Plat du jour

18 December 2010

The clinking of drinks and each tables’ murmurs grow louder as more and more find seats in this long-anticipated restaurant. Everyone’s my age, so I don’t think anyone has dined here before.

The entrée, a lovely printout of my HSC results, took a heap of preparation, and for most here, I believe it went down well. However, it was but an entrée, and my chosen mains, a year overseas, is soon served.

As I look around the restaurant, I notice most people getting up to leave, but keeping their things on the table. They’re coming back for dessert, provided by universities and other tertiary eduction institutions alike.

The problem is that you can neither smell nor nibble at my chosen meal, you’ve just got to put on your 85-litre bib, straps and all, and hope that all the unknown on your plate isn’t chilli. Chilli burns and hurts, but you always manage to munch through it, painfully enough, because you feel:

  1. You are wasting food,
  2. You are wasting the money you spent on your meal,
  3. You are wasting what is supposedly a (very) good meal, even though every bloody taste is masked by that bloody spice that is evident in your bloody watering eyes.

I’ve heard no previous diners say that the meal is spicy, but I’m looking at my recently-served plate suspecting the spicier varieties of fruit of plants from the genus Capsicum, family Solanaceae.

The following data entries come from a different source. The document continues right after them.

-- ==== Sys2Proof/Machine/CoreAlu.lean ====
section
/-! DEFINITION. The Uluen-24 instructions of registers alone (spec 11, R308 to R314). -/
namespace Sys2Proof.Machine

/-- NOP (R314). -/
def execNop (core : Fin 20) (s : State) : Host.Outcome State Fault Refusal :=
  lift (fun d => d.regInstr core [] [] 1 fun _ x => x.next) s

/-- ADDI (R308, R314). -/
def execAddi (core : Fin 20) (rd rs : Fin 16) (imm : BitVec 9) (s : State) : Host.Outcome State Fault Refusal :=
  lift (fun d => d.regInstr core [rs] [] 1 fun _ x => x.result rd (addFlags (x.reg rs) (immWord imm) false)) s

/-- CMPI (R308, R314). -/
def execCmpi (core : Fin 20) (rs : Fin 16) (imm : BitVec 9) (s : State) : Host.Outcome State Fault Refusal :=
  lift (fun d => d.regInstr core [rs] [] 1 fun _ x => x.flagResult (subFlags (x.reg rs) (immWord imm) false)) s

/-- ANDI (R308, R314). -/
def execAndi (core : Fin 20) (rd rs : Fin 16) (imm : BitVec 9) (s : State) : Host.Outcome State Fault Refusal :=
  lift (fun d => d.regInstr core [rs] [] 1 fun _ x => x.result rd (logicFlags (x.reg rs &&& immWord imm))) s

/-- ORI (R308, R314). -/
def execOri (core : Fin 20) (rd rs : Fin 16) (imm : BitVec 9) (s : State) : Host.Outcome State Fault Refusal :=
  lift (fun d => d.regInstr core [rs] [] 1 fun _ x => x.result rd (logicFlags (x.reg rs ||| immWord imm))) s

/-- XORI (R308, R314). -/
def execXori (core : Fin 20) (rd rs : Fin 16) (imm : BitVec 9) (s : State) : Host.Outcome State Fault Refusal :=
  lift (fun d => d.regInstr core [rs] [] 1 fun _ x => x.result rd (logicFlags (x.reg rs ^^^ immWord imm))) s

/-- SHLI (R308, R314). -/
def execShli (core : Fin 20) (rd rs : Fin 16) (imm : BitVec 9) (s : State) : Host.Outcome State Fault Refusal :=
  lift (fun d => d.regInstr core [rs] [] 1 fun _ x => x.result rd (shlFlags (x.reg rs) (shiftAmt imm))) s

/-- SHRI (R308, R314). -/
def execShri (core : Fin 20) (rd rs : Fin 16) (imm : BitVec 9) (s : State) : Host.Outcome State Fault Refusal :=
  lift (fun d => d.regInstr core [rs] [] 1 fun _ x => x.result rd (shrFlags (x.reg rs) (shiftAmt imm))) s

/-- SARI (R308, R314). -/
def execSari (core : Fin 20) (rd rs : Fin 16) (imm : BitVec 9) (s : State) : Host.Outcome State Fault Refusal :=
  lift (fun d => d.regInstr core [rs] [] 1 fun _ x => x.result rd (sarFlags (x.reg rs) (shiftAmt imm))) s

/-- MOVA: no mode arithmetic (R314). -/
def execMova (core : Fin 20) (n : Fin 4) (rs : Fin 16) (imm : BitVec 9) (s : State) : Host.Outcome State Fault Refusal :=
  lift (fun d => d.regInstr core [rs] [] 1 fun _ x => (x.setA n (x.reg rs + immWord imm)).next) s

/-- MFA (R314). -/
def execMfa (core : Fin 20) (rd : Fin 16) (n : Fin 4) (imm : BitVec 9) (s : State) : Host.Outcome State Fault Refusal :=
  lift (fun d => d.regInstr core [] [] 1 fun _ x => (x.setReg rd (x.a[n] + immWord imm)).next) s

/-- ADD (R308, R314). -/
def execAdd (core : Fin 20) (rd rs rt : Fin 16) (s : State) : Host.Outcome State Fault Refusal :=
  lift (fun d => d.regInstr core [rs, rt] [] 1 fun _ x => x.result rd (addFlags (x.reg rs) (x.reg rt) false)) s

/-- SUB (R308, R314). -/
def execSub (core : Fin 20) (rd rs rt : Fin 16) (s : State) : Host.Outcome State Fault Refusal :=
  lift (fun d => d.regInstr core [rs, rt] [] 1 fun _ x => x.result rd (subFlags (x.reg rs) (x.reg rt) false)) s

/-- ADC (R308, R314). -/
def execAdc (core : Fin 20) (rd rs rt : Fin 16) (s : State) : Host.Outcome State Fault Refusal :=
  lift (fun d => d.regInstr core [rs, rt] [0] 1 fun _ x => x.result rd (addFlags (x.reg rs) (x.reg rt) (flagC x.flags))) s

/-- SBC (R308, R314). -/
def execSbc (core : Fin 20) (rd rs rt : Fin 16) (s : State) : Host.Outcome State Fault Refusal :=
  lift (fun d => d.regInstr core [rs, rt] [0] 1 fun _ x => x.result rd (subFlags (x.reg rs) (x.reg rt) (flagC x.flags))) s

/-- AND (R308, R314). -/
def execAnd (core : Fin 20) (rd rs rt : Fin 16) (s : State) : Host.Outcome State Fault Refusal :=
  lift (fun d => d.regInstr core [rs, rt] [] 1 fun _ x => x.result rd (logicFlags (x.reg rs &&& x.reg rt))) s

/-- OR (R308, R314). -/
def execOr (core : Fin 20) (rd rs rt : Fin 16) (s : State) : Host.Outcome State Fault Refusal :=
  lift (fun d => d.regInstr core [rs, rt] [] 1 fun _ x => x.result rd (logicFlags (x.reg rs ||| x.reg rt))) s

/-- XOR (R308, R314). -/
def execXor (core : Fin 20) (rd rs rt : Fin 16) (s : State) : Host.Outcome State Fault Refusal :=
  lift (fun d => d.regInstr core [rs, rt] [] 1 fun _ x => x.result rd (logicFlags (x.reg rs ^^^ x.reg rt))) s

/-- SHL (R308, R314). -/
def execShl (core : Fin 20) (rd rs rt : Fin 16) (s : State) : Host.Outcome State Fault Refusal :=
  lift (fun d => d.regInstr core [rs, rt] [] 1 fun _ x => x.result rd (shlFlags (x.reg rs) ((x.reg rt).toNat % 32))) s

/-- SHR (R308, R314). -/
def execShr (core : Fin 20) (rd rs rt : Fin 16) (s : State) : Host.Outcome State Fault Refusal :=
  lift (fun d => d.regInstr core [rs, rt] [] 1 fun _ x => x.result rd (shrFlags (x.reg rs) ((x.reg rt).toNat % 32))) s

/-- SAR (R308, R314). -/
def execSar (core : Fin 20) (rd rs rt : Fin 16) (s : State) : Host.Outcome State Fault Refusal :=
  lift (fun d => d.regInstr core [rs, rt] [] 1 fun _ x => x.result rd (sarFlags (x.reg rs) ((x.reg rt).toNat % 32))) s

/-- CMP (R308, R314). -/
def execCmp (core : Fin 20) (rs rt : Fin 16) (s : State) : Host.Outcome State Fault Refusal :=
  lift (fun d => d.regInstr core [rs, rt] [] 1 fun _ x => x.flagResult (subFlags (x.reg rs) (x.reg rt) false)) s

/-- MUL (R283, R314). -/
def execMul (core : Fin 20) (rs rt : Fin 16) (s : State) : Host.Outcome State Fault Refusal :=
  lift (fun d => d.regInstr core [rs, rt] [] 1 fun n x => (x.issueMul 0 (x.reg rs) (x.reg rt) n).next) s

/-- MULU (R283, R314). -/
def execMulu (core : Fin 20) (rs rt : Fin 16) (s : State) : Host.Outcome State Fault Refusal :=
  lift (fun d => d.regInstr core [rs, rt] [] 1 fun n x => (x.issueMul 1 (x.reg rs) (x.reg rt) n).next) s

/-- MAC (R283, R314). -/
def execMac (core : Fin 20) (rs rt : Fin 16) (s : State) : Host.Outcome State Fault Refusal :=
  lift (fun d => d.regInstr core [rs, rt] [] 1 fun n x => (x.issueMul 2 (x.reg rs) (x.reg rt) n).next) s

/-- MUL_LAND (R284). -/
def execMulLand (core : Fin 20) (s : State) : Host.Outcome State Fault Refusal :=
  lift (fun d => d.mulLands core) s

/-- CVBD (R311). -/
def execCvbd (core : Fin 20) (rd rs : Fin 16) (s : State) : Host.Outcome State Fault Refusal :=
  lift (fun d => d.regInstr core [rs] [] 4 fun _ x => x.result rd (cvbdFlags (x.reg rs))) s

/-- CVDB (R311). -/
def execCvdb (core : Fin 20) (rd rs : Fin 16) (s : State) : Host.Outcome State Fault Refusal :=
  lift (fun d => d.regInstr core [rs] [] 4 fun _ x => x.result rd (cvdbFlags (x.reg rs))) s

/-- ADDD (R309). -/
def execAddd (core : Fin 20) (rd rs rt : Fin 16) (s : State) : Host.Outcome State Fault Refusal :=
  lift (fun d => d.regInstr core [rs, rt] [0] 1 fun _ x => x.result rd (adddFlags (x.reg rs) (x.reg rt) (flagD x.flags))) s

/-- SUBD (R309). -/
def execSubd (core : Fin 20) (rd rs rt : Fin 16) (s : State) : Host.Outcome State Fault Refusal :=
  lift (fun d => d.regInstr core [rs, rt] [0] 1 fun _ x => x.result rd (subdFlags (x.reg rs) (x.reg rt) (flagD x.flags))) s

/-- DAJ (R310). -/
def execDaj (core : Fin 20) (rd rs rt : Fin 16) (s : State) : Host.Outcome State Fault Refusal :=
  lift (fun d => d.regInstr core [rs, rt] [0] 1 fun _ x => x.result rd (dajFlags (x.reg rs) (x.reg rt) (flagC x.flags))) s

/-- LIT (R314). -/
def execLit (core : Fin 20) (rd : Fin 16) (lit : Word) (s : State) : Host.Outcome State Fault Refusal :=
  lift (fun d => d.regInstr core [] [] 2 fun _ x => (x.setReg rd lit).next.next) s

/-- ADDL (R308, R314). -/
def execAddl (core : Fin 20) (rd rs : Fin 16) (lit : Word) (s : State) : Host.Outcome State Fault Refusal :=
  lift (fun d => d.regInstr core [rs] [] 2 fun _ x => (x.result rd (addFlags (x.reg rs) lit false)).next) s

/-- ANDL (R308, R314). -/
def execAndl (core : Fin 20) (rd rs : Fin 16) (lit : Word) (s : State) : Host.Outcome State Fault Refusal :=
  lift (fun d => d.regInstr core [rs] [] 2 fun _ x => (x.result rd (logicFlags (x.reg rs &&& lit))).next) s

/-- ORL (R308, R314). -/
def execOrl (core : Fin 20) (rd rs : Fin 16) (lit : Word) (s : State) : Host.Outcome State Fault Refusal :=
  lift (fun d => d.regInstr core [rs] [] 2 fun _ x => (x.result rd (logicFlags (x.reg rs ||| lit))).next) s

/-- XORL (R308, R314). -/
def execXorl (core : Fin 20) (rd rs : Fin 16) (lit : Word) (s : State) : Host.Outcome State Fault Refusal :=
  lift (fun d => d.regInstr core [rs] [] 2 fun _ x => (x.result rd (logicFlags (x.reg rs ^^^ lit))).next) s

/-- CMPL (R308, R314). -/
def execCmpl (core : Fin 20) (rs : Fin 16) (lit : Word) (s : State) : Host.Outcome State Fault Refusal :=
  lift (fun d => d.regInstr core [rs] [] 2 fun _ x => (x.flagResult (subFlags (x.reg rs) lit false)).next) s

end Sys2Proof.Machine
end

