/-- A Rillnet segment: its start under a permit, its stop, its timers, its slots and its cycle. From R433, R434, R442 to R449. Where the spec is
silent the clauses rest on the model's choices of log entries 1, 19 and 20. -/
def Obligations.SegmentCommands : Prop :=
  (∀ (s : State) (r : Src) (g : Fin 96) (p k : Nat) (d' e : Dev), s.opens r (K.SEG_CMD g) [1] 1 = true → let d := s.taken r 2 (K.SEG_CMD g) 0 [1]
    d.segStartStatus g = Stat.done → d.segPort g = some p → d.winPermit (winOf (p / 8) (d.obn (K.SEG_WIN g))) (1 + g) (some r) = (d', .granted k) →
    d'.segStartStatus g = Stat.done → d'.segPort g = some p → d'.segBegin g = (e, Stat.done) →
    exec (.segStart r g) s = .next (s.wrote r (K.SEG_CMD g) [1]
      ((e.putProg (p / 8) (e.obn (K.SEG_WIN g)) (e.activeBank (p / 8) (e.obn (K.SEG_WIN g))) e.sump.rillProg).release k))) ∧
  (∀ (s : State) (r : Src) (g : Fin 96), s.opens r (K.SEG_CMD g) [2] 1 = true →
    exec (.segStop r g) s = .next (s.wrote r (K.SEG_CMD g) [2] ((s.taken r 2 (K.SEG_CMD g) 0 [2]).event.segStop g))) ∧
  (∀ (s : State) (g : Fin 96) (t : Nat), (s.cmd.seg g).listenEnds = some t → s.cmd.segState g = 1 →
    let d := s.cmd.upToOn (s.cmd.segTb g) t
    ((d.seg g).csFault = false → exec (.listenTimeout g) s = .next (s.after (d.coldStart g t (d.seg g).cyc))) ∧
    ((d.seg g).csFault = true → exec (.listenTimeout g) s = .next (s.after (d.listenFrom g t)))) ∧
  (∀ (s : State) (g : Fin 96) (t : Nat), (s.cmd.seg g).backoffEnds = some t → s.cmd.segState g = 3 →
    exec (.backoffEnd g) s = .next (s.after ((s.cmd.upToOn (s.cmd.segTb g) t).coldStart g t (s.dev.seg g).cyc))) ∧
  (∀ (s : State) (g : Fin 96) (n : Fin 256) (i : Nat) (t : Tpl), s.cmd.sendsSlot g n = true → mget? (s.cmd.seg g).tpls n = some i →
    mget? s.cmd.cellar.tpls i = some t →
    let k := s.cmd.nextFiring g n
    let due := ceilNs (s.cmd.actionIn g n k - s.cmd.obn (K.SEG_LEAD g) * 1000 * 2 ^ 32)
    let d := s.cmd.upToOn (s.cmd.segTb g) due
    (∀ m, mget? (d.seg g).fireNext n = some m → (k : Int) ≤ m) →
    let e := if due + 2000 < d.tbNs (d.segTb g) then d.bump K.LATE else d
    exec (.slotTemplateFire g n) s = .next (s.after ((e.modSeg g fun x => let next := mput x.fireNext n (k + 1 : Int); { x with fireNext := next }).gatherNow t))) ∧
  (∀ (s : State) (g : Fin 96) (n : Fin 256) (f : QFrame) (e : Dev), s.cmd.sendsSlot g n = true →
    s.cmd.pubRaw (s.cmd.segTb g) < s.cmd.actionPoint g n + 2 ^ 32 →
    let d := s.cmd.upToOn (s.cmd.segTb g) (ceilNs (s.cmd.actionPoint g n))
    d.portUp (d.seg g).port = true → d.sump.hardHold = false → d.lineBusy (d.seg g).port = false → d.takeSlot g n 64 = (e, some f) → f.env.tsReq = false → f.env.oneStep = false →
    exec (.slotSend g n) s = .next (s.after ((e.emit (.frame (d.seg g).port (e.segFrame g n f.data) false)).modSeg g fun x =>
      { x with ownSent := insNat n x.ownSent }))) ∧
  (∀ (s : State) (g : Fin 96) (n : Fin 256), s.cmd.classifies g = true → n.val ≠ 0 → n.val ≤ s.cmd.segSlots g →
    (∀ o ∈ (s.cmd.seg g).obs, o.slot < n.val) → n.val ∉ (s.cmd.seg g).ownSent → (s.cmd.seg g).carry = false →
    let d := s.cmd.upToOn (s.cmd.segTb g) (ceilNs (s.cmd.slotEndAt g n))
    let h := d.readHdr g []
    exec (.slotEnd g n false false [] []) s = .next (s.after
      ((d.modSeg g fun x => { x with carry := false, obs := (s.cmd.seg g).obs ++ [⟨n, 2, h.sync, h.cstart, false, 0⟩] }).countSlot g n 2 0))) ∧
  (∀ (s : State) (g : Fin 96), [2, 4, 5, 6, 7].contains (s.cmd.segState g) = true →
    let c := s.cmd.upToOn (s.cmd.segTb g) (ceilNs (s.cmd.slotEndAt g (s.cmd.segSlots g)))
    let e := ((c.modSeg g fun x => { x with rhoWas := c.segRho g, countedWas := c.classifies g }).correct g (c.classifies g)).cycleState g
    exec (.cycleEnd g) s = .next (s.after (if 2 ≤ e.segState g then e.nextCycle g else e))) ∧
  (∀ (s : State) (r : Src) (g : Fin 96) (img : List Byte), s.puts r (K.SEG_SLOT_MAP g) 1 = true → slotMapOk img = true → img ≠ [] →
    let d := s.putting r (K.SEG_SLOT_MAP g)
    (d.segState g = 0 → exec (.slotMapWrite r g img) s = .next (s.placed r (K.SEG_SLOT_MAP g) (d.event.setDom (K.SEG_SLOT_MAP g) img))) ∧
    (d.segState g ≠ 0 → sameSlots (d.dom (K.SEG_SLOT_MAP g)) img = true →
      exec (.slotMapWrite r g img) s = .next (s.placed r (K.SEG_SLOT_MAP g) (d.event.modSeg g fun x => { x with newMap := some img })))) ∧
  (∀ (s : State) (g : Fin 96) (ago : Nat) (f : List Byte), s.cmd.segState g = 1 → (s.cmd.seg g).held = false →
    let at_ := s.cmd.tbAgo (s.cmd.segTb g) ago (s.cmd.seg g).port
    let d := s.cmd.listenFrom g at_
    let h := d.readHdr g f
    exec (.listenFrameReceived g ago f) s = .next (s.after
      (if h.wrong = 0 ∧ h.slot ≤ (d.segBad g f).segSlots g ∧ h.sync = true then (d.segBad g f).adopt g at_ h else d.segBad g f)))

I look around the restaurant again and, with a sigh of relief, see that the very small number of people left are looking at their plates in exactly the same way. I’m not eating yet; I’ve still got to get some final pieces of cutlery together. After that, I look forward to digging in not only because it will be a bloody good and unique meal, but because it’s conventional wisdom (except in the US) that dessert is really only appropriate, and tastes that much better, after main course.